◆ **Task requirements**: The required output is the exact run of lines below that opens at the line with "t.iter t.ident).endCharge t" and closes at the line with "def State.clearGraphOn (s".
━━━━━ Source material ━━━━━
/-- How many packets a ROWS sends: its rows, and the end packet (R245). -/
def EngCmd.rowsTotal (e : EngCmd) : Nat := e.total + b2n (bitOf e.flags 1)

/-- A ROWS has sent its packets up to its next; with the last its charge is released and it leaves. -/
def State.rowsAdvance (s : State) (c eid : Nat) (e : EngCmd) : State :=
  if e.rowsTotal ≤ e.next then (s.dropEngine c eid).later (some e.charge) else s.setEngine c eid e

/-- ROWS_ROW_SEND (R245): the next row, or the end packet, goes to every valid target once each has credits and the core's queue room
(R262). -/
def execRowsRowSend (c eid : Nat) (s : State) : Host.Outcome State Fault Refusal :=
  match Map.find? (s.core c).engines eid with
  | none => .next s
  | some e =>
    match e.kind, e.state with
    | .rows, .running =>
      let ch := (s.core c).row.chan e.chan
      let six := Ty.isSix ch.ty
      let ts := validTargets e.targets
      let isEnd := decide (e.total ≤ e.next)
      let two := six && !isEnd
      let hdr := e.word 4
      let i := e.next
      let bySeq := bitOf e.flags 0
      let arow := if bySeq then bits hdr 0 5 else (bits hdr 0 5 + i) % 32
      let seq := if bySeq then (bits hdr 16 16 + i) % 65536 else bits hdr 16 16
      let send := fun (a : State) (payload scales : List Byte) (stop : Nat) (bad : Bool) =>
        match takeCredits (if two then 2 else 1) ts (a.core c) with
        | none => a
        | some q =>
          let s1 := a.setCore c q
          let s2 := s1.sendRows c (rowPackets c e.tile e.chan e.graph ts arow seq stop bad scales payload two)
          s2.rowsAdvance c eid { (s2.readsDone c eid [8 * i, 8 * i + 1, 8 * i + 2] e) with next := i + 1 }
      if !s.rowRoom c ts.length then .next s
      else if isEnd then .next (send s (List.replicate 64 0) [] 7 false)
      else if (takeCredits (if two then 2 else 1) ts (s.core c)).isNone then .next s
      else
        let r := s.rowsRead c eid e ch i
        (match r.1 with
          | .busy s1 => .next s1
          | .fault _ _ _ => .next s
          | .data s1 data bad => .next (send (s1.count c 0x041 3 r.2.2) data r.2.1 (bits hdr 5 3) (!bad.isEmpty)))
    | _, _ => .next s

end Sys2Proof.Machine
end

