/-- ENGINE_COMMAND_START (R271, R273, R297): the first command of the queue that may start does. -/
def execEngineCommandStart (c eid : Nat) (s : State) : Host.Outcome State Fault Refusal :=
  let k := s.core c
  match Map.find? k.engines eid with
  | none => .next s
  | some e =>
    if decide (e.state ≠ .queued) || !k.startable e
        || k.engines.any (fun p => decide (p.1 < eid) && decide (p.2.state = .queued) && k.startable p.2) then .next s
    else
      let s1 := s.setEngine c eid { e with state := .running, run := if e.kind = .strm then e.run else true }
      match e.kind with
      | .gath | .scat =>
        let d := s.streamDie c e
        .next (s1.setDie d { s1.die d with streams := (s1.die d).streams ++ [(c, eid)] })
      | .cpyb =>
        let k1 := s1.core c
        let old := Map.getD k1.opbufs (e.word 2) ⟨0, 0, 0, [], [], false, none, []⟩
        .next (s1.setCore c { k1 with opbufs := Map.put k1.opbufs (e.word 2) { old with first := e.word 3, lines := e.word 4, refill := some eid } })
      | .rows => .next (s1.rowsAdvance c eid { e with state := .running })
      | .isx => .next (if e.total = 0 then (s1.dropEngine c eid).later (some e.charge) else s1)
      | .cpy | .cpy2d | .strm | .strmgo | .strmx | .dpost | .dxch | .dxq | .nzscan => .next s1

/-- INDIRECT_STREAM_START (R273): the first parameter block of a base die's queue starts while 16 run at most; a stream
whose other elements are parked runs no more, but goes on once they are replayed. The queue holds the first 256 blocks; those
after them wait at the die's port, in the same order. -/
def execIndirectStreamStart (d : Nat) (s : State) : Host.Outcome State Fault Refusal :=
  let x := s.die d
  match x.streams with
  | [] => .next s
  | p :: t =>
    let live := x.streamsOn.filter (fun q => (Map.find? (s.core q.1).engines q.2).isSome)
    let busy := live.filter (fun q => match Map.find? (s.core q.1).engines q.2 with
      | none => false
      | some e => e.takesEntry)
    .next (if busy.length < 16 then s.setDie d { x with streams := t, streamsOn := live ++ [p] } else s)

/-- Whether a gather or scatter runs in its base die's engine. -/
def State.streaming (s : State) (c eid : Nat) (e : EngCmd) : Bool := (s.die (s.streamDie c e)).streamsOn.contains (c, eid)

/-! ### Elements (R137, R295 to R298) -/

/-- A command's element where it goes: its bytes' length, source and destination. -/
structure Elem where
  n : Nat
  src : Nat
  dst : Nat
  deriving DecidableEq, Repr

/-- Chunk i of a copy: 128 bytes of a row at most, 4 bytes to slots (R296). -/
def EngCmd.chunk (e : EngCmd) (i : Nat) : Elem :=
  match e.kind with
  | .cpy =>
    if e.flags % 4 = 2 then ⟨4, (e.pair 0 + 4 * i) % 2 ^ 64, i⟩
    else ⟨min 128 (e.word 4 - 128 * i), (e.pair 0 + 128 * i) % 2 ^ 64, (e.pair 2 + 128 * i) % 2 ^ 64⟩
  | .cpy2d =>
    let bpr := e.word 4 % 2 ^ 24
    let per := ceilDiv bpr 128
    let r := i / max per 1
    let ofs := 128 * (i % max per 1)
    ⟨min 128 (bpr - ofs), wrapTo 64 ((e.pair 0 : Int) + (r : Int) * toSigned 32 (e.word 6) + ofs),
      wrapTo 64 ((e.pair 2 : Int) + (r : Int) * toSigned 32 (e.word 7) + ofs)⟩
  | .cpyb => ⟨min 128 (e.word 5 - 128 * i), (e.pair 0 + 128 * i) % 2 ^ 64, 128 * i⟩
  | .gath | .scat | .strm | .strmgo | .strmx | .dpost | .dxch | .dxq | .rows | .isx | .nzscan => ⟨0, 0, 0⟩

/-- Bytes of an operand buffer, with the offsets of poisoned ones; beyond what was ever written they read 0. -/
def OpBuf.read (b : OpBuf) (ofs n : Nat) : List Byte × List Nat :=
  ((List.range n).map (fun i => nthD 0 b.data (ofs + i)), (List.range n).filter (fun i => b.poison.contains (ofs + i)))

/-- A buffer with word w of stash line i poisoned, where that line is one of its own (R190, R297). -/
def OpBuf.hurt (b : OpBuf) (i w : Nat) : OpBuf :=
  if i < b.first || b.first + b.lines ≤ i then b
  else { b with poison := uniSet b.poison (((List.range 8).map (fun k => 128 * (i - b.first) + 8 * (w % 16) + k)).filter (fun o => o < b.data.length)) }

/-- The source bytes of an element: an operand buffer's, or memory as it stands (R137, R294). -/
def State.elemSource (s : State) (c eid i : Nat) (e : EngCmd) (src n : Nat) : ReadNow :=
  if bitOf e.flags 11 && decide (e.kind ≠ .gath) then
    match Map.find? (s.core c).opbufs (bits e.flags 12 4) with
    | none => .data s (List.replicate n 0) []
    | some b => let r := b.read src n; .data s r.1 r.2
  else s.engRead c eid (8 * i + 1) e (src % 2 ^ 56) n

/-- An element is done. -/
def State.elemDone (s : State) (c eid i : Nat) (e : EngCmd) : State :=
  let x := s.readsDone c eid ((List.range 8).map (fun j => 8 * i + j)) e
  s.setEngine c eid { x with doneE := insSet x.doneE i }
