/-- Whether a request has still to reach its home, or to be answered by another chip: it has neither performed nor been parked. -/
def Req.travels (r : Req) : Bool :=
  match r.state with
  | .moving | .walking | .port | .remote => true
  | .parked _ | .reader => false

/-- Whether a request is no load: what a commit, an engine or the hardware does at a home. -/
def Req.acts (r : Req) : Bool :=
  match r.kind with
  | .load | .roundv => false
  | .store _ _ | .atomic _ _ | .full _ _ | .rounda _ | .stashStore _ | .smap _ _ | .swb | .sinv => true

/-- Whether a write, an atomic or a round of a graph is still on its way in this package. -/
def State.writing (s : State) (g : Nat) : Bool :=
  s.reqs.any (fun p => p.2.graph == g && p.2.acts && p.2.travels && decide (p.2.state ≠ .remote))

/-- Whether accesses of a graph's commits wait for an earlier fence group (R132). -/
def State.groupsWait (s : State) (g : Nat) : Bool := s.commits.any (fun p => p.2.graph == g && !p.2.later.isEmpty)

/-- Whether a read of an engine command of a graph is still on its way: an element that has neither performed nor been parked. -/
def State.elemReading (s : State) (g : Nat) : Bool :=
  s.reqs.any (fun p => p.2.graph == g && p.2.elem.isSome && !p.2.kind.isStore && p.2.travels)

/-- Running engine commands of a graph still have an element neither performed nor parked (R280). -/
def State.engineBusy (s : State) (g : Nat) (rows : Bool) : Bool :=
  s.cores.any (fun k => k.2.engines.any (fun p =>
    p.2.graph == g && decide (p.2.state ≠ .queued) && (rows || !p.2.kind.isRow) && p.2.takesEntry))

/-! ### GUNLD (R349, R363) -/

/-- Readiness entries of a graph that are not free, in memory and in images. -/
def State.liveEntries (s : State) (g : Nat) : Nat :=
  s.cores.foldl (fun a k => k.2.frames.foldl (fun b f =>
    if f.2.graph == g then b + (f.2.entries.filter (fun e => decide (e.state ≠ .free))).length else b) a) 0

/-- A launch ends early: its command or journal record is discarded with a cause, and a device-side one replies 4. -/
def State.discardLaunch (s : State) (lid cause : Nat) : State :=
  match Map.find? s.control.launches lid with
  | none => s
  | some l =>
    let c := s.control
    let s1 : State := { s with control := Control.refill { c with
      launches := Map.del c.launches lid, launchQ := delSet c.launchQ lid, launchWait := delSet c.launchWait lid } }
    let s2 := match s1.graph? l.graph with
      | some x => if l.queued then s1 else s1.setGraph l.graph { x with launches := x.launches - 1 }
      | none => s1
    if l.host then s2.discardCmd l.seq cause
    else
      let s3 := s2.journalSet l.seq (fun r => { r with state := .discarded, cause := cause, tEnd := s2.now })
      match l.reply with
      | none => s3
      | some (r, x) => s3.sendAll 18 (replyToks r (toBytes 4 4) false false [x] [])

/-- A chain of a discarded frame: its deferred tokens are stray, its watches counted (R15, R280, R289). -/
def State.strayChain (s : State) (c : Nat) (chain : List ChainRec) : State :=
  chain.foldl (fun b r => (match r with
    | .deferred _ t => (b.stray c t.fp t.block t.iter t.ident).endCharge t
    | .watch _ _ _ => b.count c 0x040 0 1).freeLog c r.log) s

/-- The stash lines in a graph's windows on a core go home and leave the stash (R190). -/
def State.emptyWindows (s : State) (g c : Nat) : State :=
  let places := ((s.core c).windows.filter (fun p => p.1 / 16 == g)).flatMap (fun p => (List.range p.2.lines).map (fun n => p.2.sofs + n))
  places.foldl (fun a i => a.dropStash c i true none) s

/-- A graph's state on one core is discarded (R280, R328, R349). -/
def State.clearGraphOn (s : State) (g c : Nat) : State :=
  let k := s.core c
  let gone := k.frames.filter (fun p => p.2.graph == g)
  let s2 := (gone.foldl (fun a p => a.strayChain c p.2.chain) s).emptyWindows g c
  let s3 := if (s2.core c).row.owner == some g then
      let blank := { RowEngine.reset with resv := (s2.core c).row.resv, waiters := (s2.core c).row.waiters }
      s2.setCore c { s2.core c with credits := [], row := blank }
    else s2
  let q := s3.core c
  s3.setCore c { q with
    frames := q.frames.filter (fun p => p.2.graph != g)
    represent := q.represent.filter (fun i => !gone.any (fun p => p.1 == i))
    creations := q.creations.filter (fun x => x.graph != g)
    ghosts := q.ghosts.filter (fun x => x.2.graph != g)
    tasks := q.tasks.filter (fun x => x.graph != g)
    engines := q.engines.filter (fun p => p.2.graph != g)
    windows := q.windows.filter (fun p => p.1 / 16 != g)
    hists := q.hists.filter (fun p => p.2.graph != g)
    carafes := q.carafes.filter (fun p => p.2.graph != g)
    lastOwner := q.lastOwner.filter (fun p => p.2 != g)
    prios := Map.del q.prios g
    stalls := q.stalls.filter (fun p => p.1 / 32768 != g)
    trace := { q.trace with buf := q.trace.buf.filter (fun p => p.graph != g) }
    row := { q.row with waiters := delSet q.row.waiters g } }

/-- The partition that waits on a core takes effect when its last code has gone (R149). -/
def State.applyPending (s : State) (c : Nat) : State :=
  let k := s.core c
  match k.pendingPart with
  | none => s
  | some p => if (s.codeOn c).2 = 0 then (s.setCore c { k with sramPart := p, pendingPart := none }).byEvent c 1 else s

/-- A graph's parked requests are dropped, writes among them unperformed (R363). -/
def State.dropParked (s : State) (g : Nat) : State :=
  let mine := (s.reqs.filter (fun p => p.2.graph == g && p.2.state.isParked)).map (fun p => p.1)
  let s1 := (List.range 8).foldl (fun a st => mine.foldl (fun b r => b.setDie (8 + st) ((b.die (8 + st)).unpark r)) a) s
  { s1 with reqs := s1.reqs.filter (fun p => !mine.contains p.1) }

/-- Everything a graph still holds is discarded, and its id is free (R349, R363); its frame indices have no last owner any more
(R17). Of its requests the parked ones are dropped: the others go on. -/
def State.eraseGraph (s : State) (g : Nat) (x : Graph) : State :=
  let ls := (s.control.launches.filter (fun p => p.2.graph == g)).map (fun p => p.1)
  let s1 := ls.foldl (fun a l => a.discardLaunch l 0) s
  let s2 := (s1.cores.map (fun p => p.1)).foldl (fun a c => a.clearGraphOn g c) s1
  let s3 := s2.dropParked g
  let c := s3.control
  let s4 : State := { s3.dropRows (fun p => p.graph == g) with
    commits := s3.commits.filter (fun p => p.2.graph != g)
    stashFills := s3.stashFills.filter (fun p => p.2.graph != g)
    graphs := Map.del s3.graphs g
    control := { c with recQueue := c.recQueue.filter (fun r => r.graph != g || r.kind == 2), openRecs := c.openRecs.filter (fun r => r.graph != g) } }
  (x.cores).foldl State.applyPending ((s4.closeSpace x.asid).byEvent 0 (0x200 + g))

/-- An unload (R349) asked by a graph (256: the host) under a key: its status and its count of instances. -/
def State.unloadGraph (s : State) (asker key g : Nat) : Served :=
  match s.graph? g with
  | none => .done s [1, 0]
  | some x =>
    if g = asker then .done s [2, 0]
    else if s.landedIn g || (x.saver.isSome && x.saver != some key) then .wait s
    else if x.saver.isNone && s.graphs.any (fun p => p.1 != g && (match s.trapOf p.1 with | some (t, _) => t == g | none => false)) then
      .done s [3, 0]
    else
      let s1 := if x.saver = some key then s
        else
          let a := ((s.setGraph g { x with state := .unloading, saver := some key }).stopWarps g).dropCarafes g
          a.cores.foldl (fun b k => k.2.engines.foldl (fun d p =>
            if p.2.graph == g && decide (p.2.state = .queued) then d.discardEngine k.1 p.1 p.2 else d) b) a
      let s2 := s1.drainGraph g
      if !(s1.warpsOf g).isEmpty || s1.engineBusy g false || s1.elemReading g || s1.writing g then .wait s1
      else if s2.traceHeld g then .wait s2
      else if s2.groupsWait g then .wait (s2.dropParked g)
      else
        let n := min (2 ^ 32 - 1) (s2.liveEntries g)
        match s2.graph? g with
        | none => .done s2 [0, n]
        | some y => .done (s2.eraseGraph g y) [0, n]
━━━━━
◆ **Answer space**:
    | .deferred _ t => (b.stray c t.fp t.block t.iter t.ident).endCharge t
    | .watch _ _ _ => b.count c 0x040 0 1).freeLog c r.log) s

/-- The stash lines in a graph's windows on a core go home and leave the stash (R190). -/
def State.emptyWindows (s : State) (g c : Nat) : State :=
  let places := ((s.core c).windows.filter (fun p => p.1 / 16 == g)).flatMap (fun p => (List.range p.2.lines).map (fun n => p.2.sofs + n))
  places.foldl (fun a i => a.dropStash c i true none) s

/-- A graph's state on one core is discarded (R280, R328, R349). -/
def State.clearGraphOn (s : State) (g c : Nat) : State :=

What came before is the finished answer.